The term CETI predates SETI in some usages and emerged from the early 1960s discussions that also produced the Drake Equation. The 1971 Byurakan conference, jointly organized by Soviet and American scientists, produced the most systematic early formulation of CETI protocols. Sagan edited the resulting volume, Communication with Extraterrestrial Intelligence (CETI), published by MIT Press in 1973.
Patience as methodology. Communication with genuinely alien intelligence requires timescales and epistemic humility that human discourse rarely affords.
Avoiding anthropomorphic projection. The tendency to attribute human categories to non-human systems is the primary source of interpretive error.
Fluency is not understanding. The CETI framework anticipated — decades before AI made the distinction urgent — the gap between surface pattern matching and internal comprehension.
Evidence over interpretation. Protocols should accumulate evidence about what a system does before committing to interpretations of what it is.
Transfer to AI. The framework designed for hypothetical alien encounter applies with surprising precision to actual AI engagement, not because AI is alien but because its internal processes are similarly opaque.
Some philosophers have argued that the analogy between extraterrestrial and artificial intelligence is misleading precisely because AI was built by humans and trained on human data.

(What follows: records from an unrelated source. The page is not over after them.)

/-- Hand requests to the engine; rm rises once for each home wave that posts. -/
def handOver (s : State) (ps : List Post) : State :=
  let g := s.cur.g
  let t := (wavesOf (ps.map (·.m))).foldl (fun r w =>
    let (id, u) := opStart r.1 g w 4 ((ps.filter fun p => p.m.2 == w).length)
    (u, r.2 ++ [(w, id)])) (advance s, ([] : List (Nat × Nat)))
  ps.foldl (fun u p =>
    match p.res with
    | .inr b =>
      { u with nextId := u.nextId + 1
               netReqs := u.netReqs ++ [{ id := u.nextId, ctx := s.cg.ctx, g := g, w := p.m.2, lane := p.m.1, op := nmOp t.2 p.m.2,
                                          pc := s.cur.pc, wr := b, accepted := none, placed := [] }] }
    | .inl _ => u) t.1

/-- Post, or trap for the lanes of the posts that a check refuses; `lanes` are the issuing lanes that a post stands for. -/
def postOrTrap (s : State) (ps : List Post) (lanes : Post → List (Nat × Nat)) : Out :=
  let fs := ps.flatMap fun p =>
    match p.res with
    | .inl (c, sub) => (lanes p).map fun m => (⟨m, c, sub, BitVec.ofNat 64 p.off⟩ : LaneFail)
    | .inr _ => []
  if fs.isEmpty then .next (handOver s ps) else .next (trapFails s fs [])

/-- NPOST: one post for each home wave with a uniform offset (R38: any class but a vector), one for each lane with a vector
offset. -/
def execNpost (k : Ctl) (b : Opnd) (s : State) : Out :=
  let act := actives k s
  let one (m : Nat × Nat) : Post := let o := (src s m b).toNat; { m := m, off := o, res := postChecked s.cg (wrAt s.cg o) }
  if !isVector b then
    postOrTrap s ((wavesOf act).map fun w => one (leadOf act w)) fun p => act.filter fun m => m.2 == p.m.2
  else postOrTrap s (act.map one) fun p => [p.m]

/-- The template's copy for one lane (R360). -/
def readCopy (t : List Byte) (loff : Word) (roff : DWord) (len : Option Nat) : List Byte :=
  t.take 4 ++ toBytes 4 (len.getD (wrLen t)) ++ toBytes 8 ((wrLaddr t + loff.toNat) % 2 ^ 64) ++ (t.drop 16).take 0x20 ++
    toBytes 8 ((wrRoff t + roff.toNat) % 2 ^ 64) ++ t.drop 0x38

/-- NREAD: each lane posts its own copy of the template. -/
def execNread (k : Ctl) (a b c d : Opnd) (s : State) : Out :=
  let act := actives k s
  let one (m : Nat × Nat) : Post :=
    let o := (src s m b).toNat
    let r := match wrAt s.cg o with
      | .inl e => .inl e
      | .inr t =>
        if wrOp t ≠ 2 then .inl (0x1B, 5)
        else .inr (readCopy t (src s m a) (src64 s m c) (if d = .null then none else some (src s m d).toNat))
    { m := m, off := o, res := postChecked s.cg r }
  postOrTrap s (act.map one) fun p => [p.m]

/-! ### Counters and arms (R357, R361, R362) -/

/-- The counter that a class-5 operand names. -/
def netCc : Opnd → Nat
  | .res (.cc n) => n.toNat
  | _ => 0
def ccOf (s : State) (ctx cc : Nat) : Nat := mgetD (s.ctx ctx).cc cc 0

/-- The wake of an arm: the rights were taken at arming. -/
def fireArm (s : State) (ctx : Nat) (a : Arm) : State :=
  let die := dieOf (s.group a.g)
  match nameLookup s die ctx a.ref with
  | none => armReport s a.g a.lane a.pc a.ref
  | some f =>
    if refGc a.ref ∧ refGen a.ref ≠ nteGen f.entry ∨ nteState f.entry ≠ 6 ∧ nameGone s f a.ref false then armReport s a.g a.lane a.pc a.ref
    else
      let notify := nteState f.entry = 6
      postName s
        { id := 0, sender := .arm a.g a.lane a.pc a.ref, op := 0, act := .wake
          target := some (if notify then .notify (f.entry / 2 ^ 128 % 4096) else .group f.ctx f.num (refThread a.ref) false)
          remote := if notify ∨ nteDev f.entry = s.device % 2 ^ 22 then none else some (nteDev f.entry)
          dst := .null, status := none, trap := false, pc := a.pc, word := 0, ref := a.ref, asked := s.ns }

/-- A counter rises, and the arms that it reaches send their wakes and free their slots. -/
def ccRise (s : State) (ctx cc : Nat) : State :=
  let v := ccOf s ctx cc + 1
  let hit (a : Arm) : Bool := a.cc == cc && a.n ≤ v
  let due := (s.ctx ctx).arms.filter hit
  let s1 := s.modCtx ctx fun c => { c with cc := mput c.cc cc v, arms := c.arms.filter fun a => !hit a }
  due.foldl (fun s a => fireArm s ctx a) s1

def execNwait (k : Ctl) (b c : Opnd) (s : State) : Out :=
  .next ((actives k s).foldl (fun t m =>
    let n := (src64 s m c).toNat
    if n ≤ ccOf s s.cg.ctx (netCc b) then t else holdAt t m (.net (netCc b) n)) (advance s))

/-- One lane of NARM after its lookup. -/
def armLane (s t : State) (a b c d : Opnd) (m : Nat × Nat) (r : NameRes ⊕ Found) : State :=
  let g := s.cur.g
  let put (t : State) (n : Nat) : State := putResult t g m.2 m.1 a (BitVec.ofNat 32 n)
  match r with
  | .inl (.status n) => put t n
  | .inl _ => t
  | .inr f =>
    let n := (src64 s m c).toNat
    let target := if nteState f.entry = 6 then Target.notify (f.entry / 2 ^ 128 % 4096) else .group f.ctx f.num (refThread (src64 s m d)) false
    let x : Arm := { g := g, lane := m.1, pc := s.cur.pc, cc := netCc b, n := n, target := target, ref := src64 s m d }
    if n ≤ ccOf t s.cg.ctx (netCc b) then put (fireArm t s.cg.ctx x) 1
    else if 4096 ≤ (t.ctx s.cg.ctx).arms.length then put t 5
    else put (t.modCtx s.cg.ctx fun c => { c with arms := c.arms ++ [x] }) 0
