-- ==== Sys2Proof/Machine/Dispatch.lean ====
section
/-! DEFINITION. The meaning of every step, one arm for each constructor. -/

namespace Sys2Proof.Machine
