/-- 12 R249 to R253, R227, 13 R281: an access of one thread to local memory that is not private and passes every check performs at
issue, at the address base plus offset: LD and SLD take the bytes, ST writes them and no others, an atomic and CAS return the old
value and write the new one. A failed check traps with its cause and performs nothing. -/
def Obligations.LocalAccess : Prop :=
  ∀ (k : Ctl) (a b : Opnd) (w : Width) (sx acq rel flag sg nc : Bool) (pol : BitVec 2) (op : AtomOp) (off : BitVec 24) (sc : Scope)
    (m : Nat × Nat) (s : State),
    let n := w.bytes
    let at_ := src64 s m b + off.signExtend 64
    let ask := fun dst vals => ({ lane := m.1, addr := at_, dst := dst, vals := vals } : LaneOp)
    let res := fun kind o => checkLane s s.cur.g m kind n o
    let load := ask (vregsOf a w.regs) []
    let store := ask [] (wordsAt s m a w)
    let atom := ask (vregsOf a w.regs) (atomVals s m a b w 2)
    let cas := ask (vregsOf a w.regs) (casVals s m a w)
    let ld : Instr := .ld k a b w sx acq pol off sc
    let st : Instr := .st k a b w rel pol flag off sc
    let at1 : Instr := .atom k a b w sg op nc off sc
    let cs : Instr := .cas k a b w nc off sc
    let old := fun (p : LaneOp) => s.read .hbm p.pa n
    Claims.alone k s m →
    (∀ p tr, p.kind = 0 → p.cls ≠ 0 → doorAt s .hbm p.pa = none → ctrPhys s .hbm p.pa = none → tr.cls ≠ 0 →
      (res (.load sx) load = .ok p (some tr) → ∃ t, exec ld s = .next t ∧
        Claims.performed s t m p (.load sx) 0 (wordsOf sx (old p)) ∧ Claims.stored s t 0 []) ∧
      (res .store store = .ok p (some tr) → ∃ t, exec st s = .next t ∧
        Claims.performed s t m p .store 1 [] ∧ Claims.stored s t p.pa (bytesOf p.vals n)) ∧
      (res (.atom op sg) atom = .ok p (some tr) → ∃ t, exec at1 s = .next t ∧
        Claims.performed s t m p (.atom op sg) (if a = .null then 1 else 0) (wordsOf false (old p)) ∧
        Claims.stored s t p.pa (toBytes n (atomNew op sg (8 * n) (ofBytes (old p)) (ofBytes (bytesOf p.vals n))))) ∧
      (res .cas cas = .ok p (some tr) → ∃ t, exec cs s = .next t ∧
        Claims.performed s t m p .cas 0 (wordsOf false (old p)) ∧
        Claims.stored s t p.pa (if old p = bytesOf p.vals n then bytesOf (p.vals.drop (n / 4)) n else [])) ∧
      (res .sload (ask (sregsOf a w.regs) []) = .ok p (some tr) → ∃ t x, exec (.sld k a b w off sc) s = .next t ∧
        Claims.onward s t ∧ t.accesses = s.accesses ++ [x] ∧ x.lanes = [{ p with got := some (wordsOf false (old p)) }] ∧
        Claims.stored s t 0 [])) ∧
    (∀ f,
      (res (.load sx) load = .fail f → exec ld s = .next (trapFails s [f] [])) ∧
      (res .store store = .fail f → exec st s = .next (trapFails s [f] [])) ∧
      (res (.atom op sg) atom = .fail f → exec at1 s = .next (trapFails s [f] [])) ∧
      (res .cas cas = .fail f → exec cs s = .next (trapFails s [f] []))) ∧
    (∀ o, res (.load sx) load = .park m o → (freeEntry (s.wave s.cur.g m.2)).isSome → ∃ t, exec ld s = .next t ∧
      (t.thread s.cur.g m.2 m.1).st = .faultParked ∧ (t.thread s.cur.g m.2 m.1).pc = s.cur.pc ∧ t.hbm = s.hbm ∧
      ∀ e, freeEntry (s.wave s.cur.g m.2) = some e → ∃ le, mget (t.wave s.cur.g m.2).log e = some le ∧ le.pc = s.cur.pc ∧
        le.word = s.cur.word ∧ le.addrs = [(m.1, at_)])

/-- 12 R234, R250 to R253: scratchpad forms of one thread. Within the declared size and aligned, LDS takes the bytes, STS writes
them and no other byte of the scratchpad, ATOMS and CASS return the old value and write the new one; no other memory changes.
Misaligned traps MISALIGNED and out of range traps SCRATCH_RANGE. -/
def Obligations.Scratchpad : Prop :=
  ∀ (k : Ctl) (a b : Opnd) (w : Width) (sx sg : Bool) (op : AtomOp) (off : BitVec 24) (sc : Scope) (m : Nat × Nat) (s : State),
    let n := w.bytes
    let g := s.cur.g
    let o := (src s m b + off.signExtend 32).toNat
    let lds : Instr := .lds k a b w sx off sc
    let sts : Instr := .sts k a b w off sc
    let atoms : Instr := .atoms k a b w sg op off sc
    let cass : Instr := .cass k a b w off sc
    let old := readN s.cg.scratch o n
    let ask := fun dst vals =>
      ({ lane := m.1, addr := BitVec.ofNat 64 o, dst := dst, vals := vals, kind := 4, cls := 2, pa := o } : LaneOp)
    let holds := fun (t : State) (bs : List Byte) => t.hbm = s.hbm ∧ t.hostMem = s.hostMem ∧ t.cores = s.cores ∧
      ∀ i, memRead (t.group g).scratch i = if o ≤ i ∧ i < o + bs.length then bs.getD (i - o) 0 else memRead s.cg.scratch i
    Claims.alone k s m →
    (o % n = 0 → o + n ≤ s.cg.hdr.scratch →
      (∃ t, exec sts s = .next t ∧ Claims.performed s t m (ask [] (wordsAt s m a w)) .store 1 [] ∧
        holds t (bytesOf (wordsAt s m a w) n)) ∧
      (scratchPoisoned s.cg o n = none →
        (∃ t, exec lds s = .next t ∧ Claims.performed s t m (ask (vregsOf a w.regs) []) (.load sx) 0 (wordsOf sx old) ∧ holds t []) ∧
        (∃ t, exec atoms s = .next t ∧
          Claims.performed s t m (ask (vregsOf a w.regs) (atomVals s m a b w 1)) (.atom op sg) (if a = .null then 1 else 0)
            (wordsOf false old) ∧
          holds t (toBytes n (atomNew op sg (8 * n) (ofBytes old) (ofBytes (bytesOf (atomVals s m a b w 1) n))))) ∧
        (∃ t, exec cass s = .next t ∧
          Claims.performed s t m (ask (vregsOf a w.regs) (casVals s m a w)) .cas 0 (wordsOf false old) ∧
          holds t (if old = bytesOf (casVals s m a w) n then bytesOf ((casVals s m a w).drop (n / 4)) n else [])))) ∧
    (∀ i ∈ [lds, sts, atoms, cass],
      (o % n ≠ 0 → exec i s = .next (trapFails s [⟨m, 0x10, 0, BitVec.ofNat 64 o⟩] [])) ∧
      (o % n = 0 → s.cg.hdr.scratch < o + n → exec i s = .next (trapFails s [⟨m, 0x14, 0, BitVec.ofNat 64 o⟩] [])))
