-- ==== Sys2Proof/Laws/PerInstr.lean ====
section
/-! SUPPORT. A law of every instruction, constructor by constructor: the opcode of its form is assigned, with the format in which the
form lays out its fields (Tables 4-1 and 4-2). An instruction of another agent has no form. -/

namespace Sys2Proof

/-- The format in which a body lays out its fields. -/
def Laws.Opcodes.bodyFormat : Body → Format
  | .d .. => .d
  | .i .. => .i
  | .m .. => .m

def Laws.Opcodes.Statement (i : Instr) : Prop :=
  ∀ f, formOf i = some f → formatOf f.maj.toNat f.mn.toNat = some (Laws.Opcodes.bodyFormat f.body)
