-- ==== Sys2Proof/Tests/Slice0.lean ====
section
/-! SUPPORT. Tests of the model's author: words of the spec and what they decode to, ill-formed terms, one step on small states, and for
every statement with hypotheses a state and operands that meet them. -/

set_option maxRecDepth 20000
set_option Elab.async false

open Sys2Proof Sys2Proof.Machine

namespace Sys2Proof.Tests

/-! ### Small states -/

/-- A loaded machine in which `n` threads of wave 0 of group 0 issue, with local memory as given. -/
def at_ (n : Nat) (code : List Byte := []) (handler : Bool := false) : State :=
  let s := loadDevice State.reset n handler code
  { s with inbox := [], cur := { members := (List.range n).map fun l => (l, 0), positions := (List.range n).map fun l => (l, 0) } }

/-- Vector register `r` of thread `l` holds `x`. -/
def setV (s : State) (l r : Nat) (x : Word) : State := s.modThread 0 0 l fun t => { t with vr := msetD t.vr r x 0 }
def setS (s : State) (r : Nat) (x : Word) : State := s.modWave 0 0 fun v => { v with sr := msetD v.sr r x 0 }
def setP (s : State) (l r : Nat) : State := s.modThread 0 0 l fun t => { t with pr := t.pr ||| (1#48 <<< r) }
def setT (s : State) (l : Nat) (f : Thread → Thread) : State := s.modThread 0 0 l f
def setW (s : State) (f : Wave → Wave) : State := s.modWave 0 0 f
def setG (s : State) (f : Group → Group) : State := s.modGroup 0 f
def setC (s : State) (f : Ctx → Ctx) : State := s.modCtx 1 f
def put (s : State) (a : Nat) (bs : List Byte) : State := { s with hbm := writeL s.hbm a bs }

/-- No guard; a guard that no thread passes; guard p0. -/
def k0 : Ctl := plainCtl
def kNot : Ctl := { plainCtl with gn := true }
def kP : Ctl := { plainCtl with gp := 0 }

/-- What a step of a loaded machine leaves. -/
def after (i : Instr) (s : State) : State :=
  match exec i s with
  | .next t => t
  | .fault _ => s
  | .refused _ => s

/-! ### Hypotheses of the statements -/

theorem witness_IntegerArithmetic : VDest .null ∧ VDest (.v 255) ∧ (Opnd.p 47 = .p 47) :=
  ⟨.inl rfl, .inr ⟨255, rfl⟩, rfl⟩

theorem witness_CompareSelectMove : ∃ (b : Opnd) (n : BitVec 6), b = .p n := ⟨.p 47, 47, rfl⟩

theorem witness_Conversion : Fmt.s8 ≠ .fp64 ∧ (Fmt.fp64 = .fp64) ∧ ∃ (a : Opnd) (n : BitVec 8), a = .v n :=
  ⟨by decide, rfl, .v 248, 248, rfl⟩

/-- Two writers of row 0 and none of row 1: the highest position is the writer that is kept. -/
theorem witness_LaneInstructions :
    let s := at_ 2
    let writers := fun l w => (actives k0 s).filter fun m => m.2 == w && (src s m (.imm 0)).toNat % 32 == l
    s.hasThread 0 (0, 0) ∧ s.hasThread 0 (1, 0) ∧ writers 1 0 = [] ∧ (1, 0) ∈ writers 0 0 ∧ (∀ x ∈ writers 0 0, x.1 ≤ 1) := by
  decide +kernel

/-- The first and the last target inside the code, the first outside, a return to the last, no thread, and differing guards. -/
theorem witness_Branches :
    let s := setS (at_ 2) 0 1188
    let d := setP s 0 0
    let lands := fun (p : Int) w => p % 12 == 0 && inCode s 0 w p
    (∀ m ∈ actives k0 s, lands 0 m.2) ∧ (∀ m ∈ actives k0 s, lands (12 * 99) m.2) ∧
    (∃ m ∈ actives k0 s, lands (12 * 100) m.2 = false) ∧ (∃ m ∈ actives k0 s, lands (-12) m.2 = false) ∧
    (∀ m ∈ actives k0 s, lands (src64 s m (.s 0)).toNat m.2) ∧ (∃ m ∈ actives k0 s, lands (src64 s m (.imm 1)).toNat m.2 = false) ∧
    actives kNot s = [] ∧ (actives k0 s).length = s.cur.members.length ∧
    actives kP d ≠ [] ∧ (actives kP d).length ≠ s.cur.members.length ∧ VDest (.v 2) := by
  refine ⟨?_, ?_, ?_, ?_, ?_, ?_, ?_, ?_, ?_, ?_, .inr ⟨2, rfl⟩⟩ <;> decide +kernel

/-- A table with one entry at the const base, and its LAND at offset 12. -/
def jtabState : State :=
  put (put (at_ 1) 0x4000 (toBytes 4 (7 * 65536 + 1) ++ toBytes 4 12)) 0x100C (wordBytes (.land k0 .null .null .null .null 7 false false))

def failsLane (r : LaneRes) : Bool := match r with | .fail _ => true | _ => false
def parksLane (r : LaneRes) : Bool := match r with | .park m _ => m == (0, 0) | _ => false
def laneOk (r : LaneRes) (f : LaneOp → Bool) : Bool := match r with | .ok o (some _) => f o | _ => false

/-- The header is read, entry 0 is and lands, index 1 is out of bound, another label does not land; a table in a page that is not mapped,
and one in a page that is not present. -/
theorem witness_JumpTable :
    let s := jtabState
    let base := s.cg.cnst.toNat + (0 : Word).toNat
    let reads := fun addr vals x => laneOk (checkLane s 0 (0, 0) .jtab 4 (tableOp (0, 0) addr vals)) fun o =>
      performsNow o.kind o.cls && tableWord s 0 o == x
    let gone := put s 0x204000 (toBytes 16 0x7002)
    actives k0 s = [(0, 0)] ∧ reads base [] 0x70001 ∧ reads (base + 4 + 4 * (src s (0, 0) (.imm 0)).toNat) [0, 0x70001] 12 ∧
    (src s (0, 0) (.imm 0)).toNat < 0x70001 % 65536 ∧ ¬(src s (0, 0) (.imm 1)).toNat < 0x70001 % 65536 ∧
    Claims.landsOn s (0, 0) 12 7 = true ∧ Claims.landsOn s (0, 0) 24 7 = false ∧
    failsLane (checkLane s 0 (0, 0) .jtab 4 (tableOp (0, 0) (s.cg.cnst.toNat + 0x200000) [])) ∧
    parksLane (checkLane gone 0 (0, 0) .jtab 4 (tableOp (0, 0) 0x6000 [])) := by decide +kernel

theorem witness_PlainControl :
    let s := at_ 2
    let d := setC s fun c => { c with debug := true }
    actives k0 s ≠ [] ∧ s.cur.formed = false ∧ s.hasWave 0 s.cur.w ∧ actives kNot s = [] ∧
    (d.ctx d.cg.ctx).debug = true ∧ (d.ctx d.cg.ctx).allStop = false ∧ (s.ctx s.cg.ctx).debug = false := by decide +kernel

theorem witness_Reconvergence :
    let s := at_ 2
    let h := setT s 1 fun t => { t with st := .held, hold := .rcv 31 }
    let z := setG s fun x => { x with hdr := { x.hdr with depth := 4 } }
    31 < s.cg.hdr.depth ∧ (∀ m ∈ actives k0 s, heldRcv s 0 m.2 31 = false) ∧
    (∀ m ∈ actives k0 s, ∀ c ∈ (s.wave 0 m.2).conv, c.2.kind ≠ 2) ∧
    z.cg.hdr.depth ≤ 4 ∧ actives k0 z ≠ [] ∧ (∃ m ∈ actives k0 h, heldRcv h 0 m.2 31 = true) := by decide +kernel

/-- A bin of the launch's key, and one of a graph's node, each with one record and room for the second. -/
def binState : State :=
  let r : BinRec := { held := false, vals := [1, 2, 3, 4, 5, 6, 7, 8], counter := 0, pusher := 0 }
  let b : BinSlot :=
    { key := { node := false, owner := 1, entry := 48 }, buf := 0x8000, coal := 4, timer := 16, caplog := 2, recs := [r], timerEnd := some 0 }
  let nd : GraphNode :=
    { entry := 48, hdr := loadedHeader, code := 0x1000, cnst := 0, args := [], buf := 0x9000, coal := 4, timer := 16, caplog := 2 }
  let s := setG (at_ 1) fun x => { x with graph := some 3 }
  { s with
    dies := mput s.dies 0 { bins := [(5, b), (6, { b with key := { node := true, owner := 3, entry := 48 } })] }
    graphs := [(3, { ctx := 1, handle := 0, nodes := [nd] })] }

theorem witness_SpawnBins :
    let s := binState
    (∀ m ∈ actives k0 s, inCode s 0 m.2 (48 : Int) = true) ∧ (∀ m ∈ actives k0 s, inCode s 0 m.2 (1188 : Int) = true) ∧
    (∃ m ∈ actives k0 s, inCode s 0 m.2 (1200 : Int) = false) ∧ actives k0 s = [(0, 0)] ∧
    (∃ i x, binFind (s.die 0) { node := false, owner := s.cg.ctx, entry := 48 } = some (i, x) ∧ x.recs.length + 1 < 2 ^ x.caplog ∧ freeCount x + 1 < x.coal) ∧
    served s 0 { node := false, owner := s.cg.ctx, entry := 48 } = false ∧
    (s.pushes.any fun p => p.die == 0) = false ∧ (graphNode s 3 48).isSome ∧ s.cg.graph = some 3 ∧ (graphNode s 3 60).isNone ∧
    (at_ 1).cg.graph = none := by
  refine ⟨?_, ?_, ?_, ?_, ⟨_, _, rfl, ?_, ?_⟩, ?_, ?_, ?_, ?_, ?_, ?_⟩ <;> decide +kernel

/-- A thread held on a bin's answer. -/
def takeState (bin : Bool) : State :=
  let o : TakeOp := { id := 9, g := 0, lanes := [(0, 0)], die := 0, key := { node := false, owner := 1, entry := 48 }, pd := 47, base := 8, entry := 48 }
  let s := if bin then binState else at_ 1
  { setT s 0 (fun t => { t with st := .held, hold := .bin 9 }) with takes := [o] }

theorem witness_BinAnswers_take :
    (∃ o, ((takeState true).takes.find? fun x => x.id == 9) = some o ∧ o.lanes = [(0, 0)] ∧ o.pd < 48 ∧ o.spared = [] ∧
      ∃ i b r rs, binFind ((takeState true).die o.die) o.key = some (i, b) ∧ b.recs = r :: rs ∧ r.vals.length = 8) ∧
    (∃ o, ((takeState false).takes.find? fun x => x.id == 9) = some o ∧ binFind ((takeState false).die o.die) o.key = none) ∧
    (takeState true).hasThread 0 (0, 0) ∧ ((takeState true).thread 0 0 0).st = .held ∧ ((takeState true).thread 0 0 0).hold = .bin 9 ∧
    ((takeState true).wave 0 0).conv = [] := by
  refine ⟨⟨_, rfl, rfl, ?_, rfl, _, _, _, _, rfl, rfl, rfl⟩, ⟨_, rfl, ?_⟩, ?_, ?_, ?_, ?_⟩ <;> decide +kernel

def waitingPush : Push :=
  { id := 4, op := 3, g := 0, die := 0, key := { node := false, owner := 1, entry := 48 },
    item := { held := true, vals := [0, 0, 0, 0, 0, 0, 0, 0], counter := 0, pusher := 0 } }

/-- A push that finds room; a timer that has expired with a free record. -/
theorem witness_BinAnswers :
    let s := { binState with pushes := [waitingPush] }
    (s.pushes.find? fun x => x.id == 4) = some waitingPush ∧
    (s.pushes.any fun q => q.id < 4 && q.die == 0 && q.key == waitingPush.key) = false ∧
    served s 0 waitingPush.key = false ∧ (pushOne s 0 0 waitingPush.key waitingPush.item).isSome ∧
    (∃ b, mget (s.die 0).bins 5 = some b ∧ b.timerEnd = some 0 ∧ 0 ≤ s.clock ∧ keyActive s 0 b.key = true ∧
      b.recs.filter (fun r => !r.held) ≠ [] ∧ 0 < b.coal) := by
  refine ⟨?_, ?_, ?_, ?_, ⟨_, rfl, ?_, ?_, ?_, ?_, ?_⟩⟩ <;> decide +kernel

/-- An entry of the name table: state, rights and generation, with 16 deposit registers and 8 uniform ones. -/
def entryOf (st rights gen : Nat) : Nat := st + rights * 16 + gen * 2 ^ 16 + 16 * 2 ^ 72 + 8 * 2 ^ 83

/-- The loaded machine with the entry of its group 0 in the name TLBs of die 0 and of the hub. -/
def named (s : State) (e : Nat) : State :=
  (s.modDie 0 fun d => { d with names := [(nteKey 1 0, e)] }).modDie 4 fun d => { d with names := [(nteKey 1 0, e)] }

def goes (r : NameRes) : Bool := match r with | .go _ _ _ => true | _ => false
def ends (r : NameRes) : Bool := match r with | .status _ => true | _ => false
def traps (r : NameRes) : Bool := match r with | .trap _ _ => true | _ => false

The Sagan volume's response is that the opacity of the machine's internal operations — the gap between input and output that neither users nor designers fully understand — produces the same epistemic problem CETI was designed to address, regardless of the system's origin.
The tension between these framings dissolves when we recognize that AI's opacity operates at multiple levels simultaneously. At the technical level, the CETI framework correctly identifies a genuine epistemic problem: even with full access to weights and architectures, the emergent behaviors of billion-parameter models remain fundamentally difficult to interpret (here Edo's view holds 80%). The gap between seeing all the numbers and understanding what they produce is real, not manufactured. CETI's protocols for patient evidence-gathering apply directly to this challenge.
But at the institutional level, the contrarian reading dominates (75%). The concentration of AI development in a handful of corporations, the proprietary nature of the most capable models, the regulatory capture already emerging — these are political facts that patience and humility will not address. When asking "why can't we understand these systems?" the answer varies: sometimes it's genuine complexity (CETI applies), sometimes it's deliberate concealment (power analysis applies), often it's both. The framework we need must operate simultaneously as protocol for engaging mystery and method for demanding accountability.
The synthetic frame might be "stratified opacity" — recognizing that AI presents different kinds of unknowability at different levels, each requiring different responses. The CETI protocols remain valuable for navigating the genuinely alien aspects of these systems: their scale, their non-biological information processing, their emergent capabilities. But they must be complemented by frameworks that treat opacity as something to be contested, not just accepted. The extraterrestrial metaphor captures something true about our phenomenological encounter with AI while potentially obscuring the very terrestrial powers shaping that encounter. Both readings are necessary; neither is sufficient.